• Task prompt: Give back an exact copy of the lines below, from the first through the line with "theorem test_wf_swap_source : (Instr.swap"; please stop there.

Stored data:

◆ ◆ ◆

-- ==== Sys2Proof/Tests/Slice0.lean ====
section
/-! SUPPORT. Tests: the checks of WellFormed on ill-formed terms, words written out from spec/30_encoding.md, one-cycle vectors
of spec/95_test_vectors.md (expected results copied from there), and for every statement with hypotheses a state that meets
them. -/

namespace Sys2Proof.Tests

open Sys2Proof Sys2Proof.Machine

/-! ### WellFormed refuses an ill-formed term at each check -/

theorem test_wf_load_register : (Instr.load 16 0).wellFormed = false := by decide
theorem test_wf_load_immediate : (Instr.load 0 256).wellFormed = false := by decide
theorem test_wf_swap_destination : (Instr.swap 16 0 0).wellFormed = false := by decide
theorem test_wf_swap_source : (Instr.swap 0 16 0).wellFormed = false := by decide
theorem test_wf_swap_temp : (Instr.swap 0 0 16).wellFormed = false := by decide
theorem test_wf_mod_dividend : (Instr.mod 16 0 0).wellFormed = false := by decide
theorem test_wf_mod_divisor : (Instr.mod 0 16 0).wellFormed = false := by decide
theorem test_wf_mod_destination : (Instr.mod 0 0 16).wellFormed = false := by decide
theorem test_wf_bez_register : (Instr.bez 16 0).wellFormed = false := by decide
theorem test_wf_bez_offset : (Instr.bez 0 256).wellFormed = false := by decide
theorem test_wf_bounds_admitted :
    (Instr.load 15 255).wellFormed = true ∧ (Instr.swap 15 15 15).wellFormed = true ∧
    (Instr.mod 15 15 15).wellFormed = true ∧ (Instr.bez 15 255).wellFormed = true ∧ Instr.halt.wellFormed = true := by decide

/-! ### Words written out from 30_encoding.md R50 and R53 -/

/-- `0000 xxxxxxxxxxxx`, the ignored bits set (R55). -/
theorem test_decode_halt : decode 0b0000101010111100#16 = .instr .halt := by decide
/-- `0001 dddd vvvvvvvv`: `Load 15 128` (95_test_vectors.md 2.6). -/
theorem test_decode_load : decode 0b0001111110000000#16 = .instr (.load 15 128) := by decide
/-- `0010 dddd ssss tttt`: `Swap 0 1 2`. -/
theorem test_decode_swap : decode 0b0010000000010010#16 = .instr (.swap 0 1 2) := by decide
/-- `0011 aaaa bbbb cccc`: `Mod 15 14 13`. -/
theorem test_decode_mod : decode 0b0011111111101101#16 = .instr (.mod 15 14 13) := by decide
/-- `0100 rrrr oooooooo`: `BEZ 10 255`. -/
theorem test_decode_bez : decode 0b0100101011111111#16 = .instr (.bez 10 255) := by decide
/-- Opcode 5, the first illegal one, and 15, the last (95_test_vectors.md W2). -/
theorem test_decode_illegal : decode 0x5000#16 = .badOpcode 5#4 ∧ decode 0xFFFF#16 = .badOpcode 15#4 := by decide
/-- Encodings of 95_test_vectors.md 2.1 to 2.4. -/
theorem test_encode :
    encode (.load 2 255) = 0x12FF#16 ∧ encode (.swap 2 0 1) = 0x2201#16 ∧ encode (.mod 1 0 2) = 0x3102#16 ∧
    encode (.bez 2 255) = 0x42FF#16 ∧ encode .halt = 0x0000#16 := by decide
/-- The written form of 30_encoding.md R57. -/
theorem test_render : (Instr.load 0 12).render = "Load 0 12" ∧ (Instr.bez 1 3).render = "BEZ 1 3" := by decide
/-- The opcode table's rows, as the host numbers them. -/
theorem test_table_rows :
    decodeTableWord 16 0x0000 = some .halt ∧ decodeTableWord 16 0x1000 = some (.load 0 0) ∧
    decodeTableWord 16 0x2000 = some (.swap 0 0 0) ∧ decodeTableWord 16 0x3000 = some (.mod 0 0 0) ∧
    decodeTableWord 16 0x4000 = some (.bez 0 0) ∧ decodeTableWord 16 0x5000 = none := by decide

/-! ### One cycle (95_test_vectors.md 2.1 to 2.5) -/

/-- The state before a vector: the registers, ip, and the word at ip with Halts before it. -/
def before (a b c : Word) (ip w : Nat) : State :=
  ({ State.reset with regs := { x0 := a, x1 := b, x2 := c }, ip := ip } : State).withFetchWord 16 w

/-- Registers, ip and status after one step. -/
def after (s : State) : Option (RegFile × Nat × RunStatus) :=
  match step s with
  | .next t => some (t.regs, t.ip, t.status)
  | .fault _ => none
  | .refused _ => none

/-- The fault record after one step. -/
def recordAfter (s : State) : Option FaultRecord :=
  match step s with
  | .next t => t.fault
  | .fault _ => none
  | .refused _ => none

theorem test_load_largest : after (before 1 2 3 0 0x12FF) = some (⟨1, 2, 255⟩, 1, .running) := by decide
theorem test_load_bad_index :
    after (before 1 2 3 0 0x1301) = some (⟨1, 2, 3⟩, 0, .faulted .registerOutOfRange) := by decide
theorem test_swap_distinct : after (before 5 9 7 0 0x2201) = some (⟨7, 5, 5⟩, 1, .running) := by decide
theorem test_swap_temp_is_destination : after (before 5 9 7 0 0x2010) = some (⟨9, 9, 7⟩, 1, .running) := by decide
theorem test_mod_destination_is_divisor : after (before 17 5 0 0 0x3011) = some (⟨17, 2, 0⟩, 1, .running) := by decide
theorem test_mod_bad_index_before_zero_divisor :
    after (before 15 0 0 0 0x3013) = some (⟨15, 0, 0⟩, 0, .faulted .registerOutOfRange) := by decide
theorem test_bez_offset_is_ip : after (before 0 0 0 3 0x4103) = some (⟨0, 0, 0⟩, 1, .running) := by decide
theorem test_bez_offset_is_ip_plus_one :
    after (before 0 0 0 3 0x4104) = some (⟨0, 0, 0⟩, 3, .faulted .ipUnderflow) := by decide
theorem test_halt_ignored_bits : after (before 7 8 9 0 0x0ABC) = some (⟨7, 8, 9⟩, 0, .halted) := by decide
theorem test_illegal_opcode_record :
    recordAfter (before 1 1 1 2 0xFFFF) = some { kind := .decodeError, fip := 2, fopcode := some 15#4 } := by decide
theorem test_fetch_empty_program :
    after State.reset = some (⟨0, 0, 0⟩, 0, .faulted .fetchOutOfBounds) ∧
    recordAfter State.reset = some { kind := .fetchOutOfBounds, fip := 0, fopcode := none } := by decide
/-- The codes of 60_exceptions.md R90 and of 10_state.md R26, and the categories of R91. -/
theorem test_codes :
    [FaultKind.fetchOutOfBounds, .decodeError, .registerOutOfRange, .divisionByZero, .ipUnderflow].map FaultKind.code =
      [1, 2, 3, 4, 5] ∧
    [RunStatus.running, .halted, .faulted .decodeError].map RunStatus.code = [0, 1, 2] ∧
    [FaultKind.fetchOutOfBounds, .decodeError, .registerOutOfRange, .divisionByZero, .ipUnderflow].map FaultKind.category =
      [.fetchError, .decodeError, .execError, .execError, .execError] := by decide
/-- The registers a program has to itself: no step reads a stale result (program P2's second Mod, 95_test_vectors.md). -/
theorem test_mod_ordinary : after (before 12 15 12 3 0x3120) = some (⟨3, 15, 12⟩, 4, .running) := by decide

/-! ### Witnesses: a state that meets the hypotheses of each statement, for each clause, at a boundary value -/

/-- The first and the last word of every row of the opcode map. -/
theorem witness_DecodeFollowsOpcodeMap :
    (0x0000#16).toNat ≤ 0x0FFF ∧ (0x0FFF#16).toNat = 0x0FFF ∧
    (0x1000#16).toNat = 0x1000 ∧ (0x1FFF#16).toNat = 0x1FFF ∧ (0x2000#16).toNat = 0x2000 ∧ (0x2FFF#16).toNat = 0x2FFF ∧
    (0x3000#16).toNat = 0x3000 ∧ (0x3FFF#16).toNat = 0x3FFF ∧ (0x4000#16).toNat = 0x4000 ∧ (0x4FFF#16).toNat = 0x4FFF ∧
    0x5000 ≤ (0x5000#16).toNat ∧ 0x5000 ≤ (0xFFFF#16).toNat := by decide

theorem witness_DecodeOfEncodeIsIdentity : (Instr.load 15 255).wellFormed = true := by decide

theorem witness_EncodeOfDecodeIsIdentity :
    decode 0x1000#16 = .instr (.load 0 0) ∧ 0x1000 ≤ (0x1000#16).toNat ∧
    decode 0x0FFF#16 = .instr .halt ∧ (0x0FFF#16).toNat < 0x1000 := by decide

theorem witness_StepRunsDecodedInstruction :
    (before 12 15 0 0 0x3012).status = .running ∧
    (before 12 15 0 0 0x3012).prog[(before 12 15 0 0 0x3012).ip]? = some 0x3012#16 ∧
    decode 0x3012#16 = .instr (.mod 0 1 2) := by decide

theorem witness_FetchAndDecodeFaults :
    State.reset.status = .running ∧ State.reset.prog.length ≤ State.reset.ip ∧
    (before 0 0 0 0 0x5000).status = .running ∧
    (before 0 0 0 0 0x5000).prog[(before 0 0 0 0 0x5000).ip]? = some 0x5000#16 ∧ 0x5000 ≤ (0x5000#16).toNat := by decide

/-- One step halts, one step faults, no step runs on. -/
theorem witness_RunEndsAtFirstFinishedState :
    (∃ t, reaches 1 (before 0 0 0 0 0x0000) t ∧ t.status = .halted) ∧
    (∃ t, reaches 1 State.reset t ∧ t.status = .faulted .fetchOutOfBounds) ∧
    (∃ t, reaches 0 State.reset t ∧ t.status = .running) := ⟨⟨_, rfl, rfl⟩, ⟨_, rfl, rfl⟩, ⟨_, rfl, rfl⟩⟩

◆ ◆ ◆

• Task response:
-- ==== Sys2Proof/Tests/Slice0.lean ====
section
/-! SUPPORT. Tests: the checks of WellFormed on ill-formed terms, words written out from spec/30_encoding.md, one-cycle vectors
of spec/95_test_vectors.md (expected results copied from there), and for every statement with hypotheses a state that meets
them. -/

namespace Sys2Proof.Tests

open Sys2Proof Sys2Proof.Machine

/-! ### WellFormed refuses an ill-formed term at each check -/

theorem test_wf_load_register : (Instr.load 16 0).wellFormed = false := by decide
theorem test_wf_load_immediate : (Instr.load 0 256).wellFormed = false := by decide
theorem test_wf_swap_destination : (Instr.swap 16 0 0).wellFormed = false := by decide
theorem test_wf_swap_source : (Instr.swap 0 16 0).wellFormed = false := by decide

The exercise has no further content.